(Saved data entries)
-- ==== Sys2Proof/Machine/HostPort.lean ====
section
/-! DEFINITION. Host port commands: CXL.mem requests, flushes, link training, loss and reset, lanes, HDM decoders and
MSI-X (chapter 3). -/

namespace Sys2Proof.Machine

/-! ### CXL.mem requests -/

/-- HOST_WRITE on a link that may issue it. -/
def State.hostWrite (s : State) (w : MemWrite) : State :=
  let i := w.link.val
  if s.accepts i = false then s.emit (.notAccepted i) else (s.memArrives i).acceptWrite w .external

/-- HOST_WRITE (R50). A DPA that no committed decoder of the link maps reaches nothing (R45, R49). -/
def execHostWrite (w : MemWrite) (s : State) : Out :=
  if s.reaches w.link.val w.dpa then .next (s.fresh.hostWrite w) else .fault .unmappedDpa

/-- HELD_WRITE_RELEASE (R164). -/
def execHeldWriteRelease (stamp : BitVec 16) (s : State) : Out :=
  .next (if s.ingress.writes.any fun e => e.wait == .admission && s.firstWriteCause (leafOf e.w.dpa) == 0
    then s.fresh.releaseHeld stamp else s.idle)

/-- JOURNAL_WAIT_END (R187): with a chunk free, the writes that wait for journal space go on. They keep the stamps they
have: Table 5.3 gives a second one only after an admission hold. -/
def execJournalWaitEnd (_stamp : BitVec 16) (s : State) : Out :=
  .next (if s.chunksFree ≠ 0 ∧ s.waiting .journal ≠ [] then ((s.fresh.resume .journal).holdEdges s).loads else s.idle)

/-- HOST_READ on a link that may issue it. -/
def State.hostRead (s : State) (link : Fin 4) (dpa : Nat) (stamp : BitVec 16) : State :=
  if s.accepts link.val = false then s.emit (.notAccepted link.val) else (s.memArrives link.val).read link dpa stamp

/-- HOST_READ (R20). -/
def execHostRead (link : Fin 4) (dpa : Nat) (stamp : BitVec 16) (s : State) : Out :=
  if s.reaches link.val dpa then .next (s.fresh.hostRead link dpa stamp) else .fault .unmappedDpa

/-- GPF_PHASE1: answered at once, as no host cache is held (R54). -/
def execGpfPhase1 (link : Fin 4) (s : State) : Out :=
  .next (if (s.link link.val).up then s.fresh.emit (.gpfDone link.val) else s.idle)

/-- GPF_PHASE2: completes once the link's ingress has drained (R19, R54). -/
def execGpfPhase2 (link : Fin 4) (s : State) : Out :=
  .next (if (s.link link.val).up then (s.fresh.setLink link.val { s.link link.val with gpfWait := true }).flushed
    else s.idle)

/-! ### Links -/

/-- Full width of a link by its head's mode (Table 3.1). -/
def State.headWidth (s : State) (i : Nat) : Nat :=
  if (if i < 2 then s.layout.headA else s.layout.headB) = 0 then 16 else 8

/-- Widest width a link may take: reduced by lane faults until its next reset (R72). -/
def State.maxWidth (s : State) (i : Nat) : Nat :=
  if (s.link i).fullWidth = 0 then s.headWidth i else min (s.link i).fullWidth (s.headWidth i)

/-- Highest rate that both sides support (R43); 0 when there is none. -/
def State.commonRate (s : State) (i partner : Nat) : Nat :=
  (([32, 64, 128] : List Nat).filter fun r => decide (r ≤ partner) && decide (r ≤ s.reg 0x2004 (i + 1))).foldl max 0

/-- The widest width of Table 3.2 within two limits. -/
def widest (a b : Nat) : Nat := (([2, 4, 8, 16] : List Nat).filter fun w => decide (w ≤ a) && decide (w ≤ b)).foldl max 0

/-- Widest width that both sides support (R43, Table 3.2). -/
def State.commonWidth (s : State) (i partner : Nat) : Nat := widest partner (s.maxWidth i)

/-- Widest width that a trained link may take: what it was trained at, less what lane faults have taken (R72). -/
def State.liveWidth (s : State) (i : Nat) : Nat := widest (s.link i).trained (s.maxWidth i)

/-- Send the pending messages of a link that it can send now (R69). -/
def State.flushPend (s : State) (i : Nat) : State :=
  ((s.link i).pend.map (·.1)).foldl (fun t v => if t.unmoderated i v then t.sendPend i v else t) s

/-- Send every pending message of a link, whatever its moderation (R59). -/
def State.expirePend (s : State) (i : Nat) : State := ((s.link i).pend.map (·.1)).foldl (fun t v => t.sendPend i v) s

/-- Device-wide events kept while a link was down go to its logs (R63). -/
def State.deliverDeferred (s : State) (i : Nat) : State :=
  (s.link i).deferred.foldl (fun t r => t.logOn r i) (s.setLink i { s.link i with deferred := [] })

/-- The output of a mailbox command that completed while the link was down is readable (Table 3.8). -/
def State.deliverMail (s : State) (i : Nat) : State :=
  match (s.link i).mailDue with
  | some m => (s.setLink i { s.link i with mailDue := none }).emit m
  | none => s

/-- A link trains (R43). -/
def State.train (s : State) (i rate width : Nat) (flit256 : Bool) : State :=
  if flit256 = false then
    (s.setLink i { s.link i with state := .down, rate := 0, width := 0 }).faultOpen Code.flitModeUnsupported
  else if s.commonRate i rate = 0 ∨ s.commonWidth i width = 0 then
    s.setLink i { s.link i with state := .down, rate := 0, width := 0 }
  else
    (((s.setLink i { s.link i with state := .l0, rate := s.commonRate i rate,
                                   width := s.commonWidth i width, trained := widest width (s.headWidth i) }).deliverMail i).deliverDeferred i).flushPend i

/-- LINK_TRAINED (R43): a formed and enabled link that is not up completes training. -/
def execLinkTrained (link : Fin 4) (partnerRate partnerWidth : Nat) (flit256 : Bool) (s : State) : Out :=
  let st := (s.link link.val).state
  .next (if s.layout.formed link.val ∧ (st = .down ∨ st = .training) ∧ s.reg 0x2005 (link.val + 1) = 1
      ∧ s.ctl.mode ≠ .dormant
    then s.fresh.train link.val partnerRate partnerWidth flit256 else s.idle)

/-- What link loss and HOST reset both do (Table 3.8): reads in flight are discarded and consent is withdrawn; writes
stay in ingress and are carried out, with no completion left to send over CXL.mem (DEDUCED, log entry 29). -/
def State.loseLink (s : State) (i : Nat) (st : LinkState) : State :=
  let mute := fun (e : IngressWrite) => if e.w.link.val = i ∧ e.source = .external then { e with reply := false } else e
  let s1 := { s with ingress := { s.ingress with reads := s.ingress.reads.filter fun r => r.link.val != i,
                                                 writes := s.ingress.writes.map mute } }
  (s1.setLink i { s1.link i with state := st, rate := 0, width := 0, gpfWait := false }).withdraw (BitVec.ofNat 4 (2 ^ i))

/-- LINK_LOSS (R70). -/
def execLinkLoss (link : Fin 4) (s : State) : Out :=
  .next (if (s.link link.val).up then s.fresh.loseLink link.val .down else s.idle)

/-- The mark of a request whose output a reset of its link discards (Table 3.8): a tag is 16 bits (Table 14.5), and a discarded
one stands above them. -/
def voidTag (tag : Nat) : Nat := tag % 65536 + 65536

/-- The tag of a waiting request of a role and link once link `i` is reset. -/
def tagAfter (i : Nat) (r : Role) (l : Fin 4) (tag : Nat) : Nat := if r = .host ∧ l.val = i then voidTag tag else tag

__TASK OBJECTIVE__
For this task, write out exactly the lines of the entries above, starting at the line with "CXL.mem requests -/" and ending at the line with "(Table 3.1). -/", both included, and no others.

__RESPONSE FOR THIS EXERCISE__
/-! ### CXL.mem requests -/

/-- HOST_WRITE on a link that may issue it. -/
def State.hostWrite (s : State) (w : MemWrite) : State :=
  let i := w.link.val
  if s.accepts i = false then s.emit (.notAccepted i) else (s.memArrives i).acceptWrite w .external

/-- HOST_WRITE (R50). A DPA that no committed decoder of the link maps reaches nothing (R45, R49). -/
def execHostWrite (w : MemWrite) (s : State) : Out :=
  if s.reaches w.link.val w.dpa then .next (s.fresh.hostWrite w) else .fault .unmappedDpa

/-- HELD_WRITE_RELEASE (R164). -/
def execHeldWriteRelease (stamp : BitVec 16) (s : State) : Out :=
  .next (if s.ingress.writes.any fun e => e.wait == .admission && s.firstWriteCause (leafOf e.w.dpa) == 0
    then s.fresh.releaseHeld stamp else s.idle)

/-- JOURNAL_WAIT_END (R187): with a chunk free, the writes that wait for journal space go on. They keep the stamps they
have: Table 5.3 gives a second one only after an admission hold. -/
def execJournalWaitEnd (_stamp : BitVec 16) (s : State) : Out :=
  .next (if s.chunksFree ≠ 0 ∧ s.waiting .journal ≠ [] then ((s.fresh.resume .journal).holdEdges s).loads else s.idle)

/-- HOST_READ on a link that may issue it. -/
def State.hostRead (s : State) (link : Fin 4) (dpa : Nat) (stamp : BitVec 16) : State :=
  if s.accepts link.val = false then s.emit (.notAccepted link.val) else (s.memArrives link.val).read link dpa stamp

/-- HOST_READ (R20). -/
def execHostRead (link : Fin 4) (dpa : Nat) (stamp : BitVec 16) (s : State) : Out :=
  if s.reaches link.val dpa then .next (s.fresh.hostRead link dpa stamp) else .fault .unmappedDpa

/-- GPF_PHASE1: answered at once, as no host cache is held (R54). -/
def execGpfPhase1 (link : Fin 4) (s : State) : Out :=
  .next (if (s.link link.val).up then s.fresh.emit (.gpfDone link.val) else s.idle)

/-- GPF_PHASE2: completes once the link's ingress has drained (R19, R54). -/
def execGpfPhase2 (link : Fin 4) (s : State) : Out :=
  .next (if (s.link link.val).up then (s.fresh.setLink link.val { s.link link.val with gpfWait := true }).flushed
    else s.idle)

/-! ### Links -/

/-- Full width of a link by its head's mode (Table 3.1). -/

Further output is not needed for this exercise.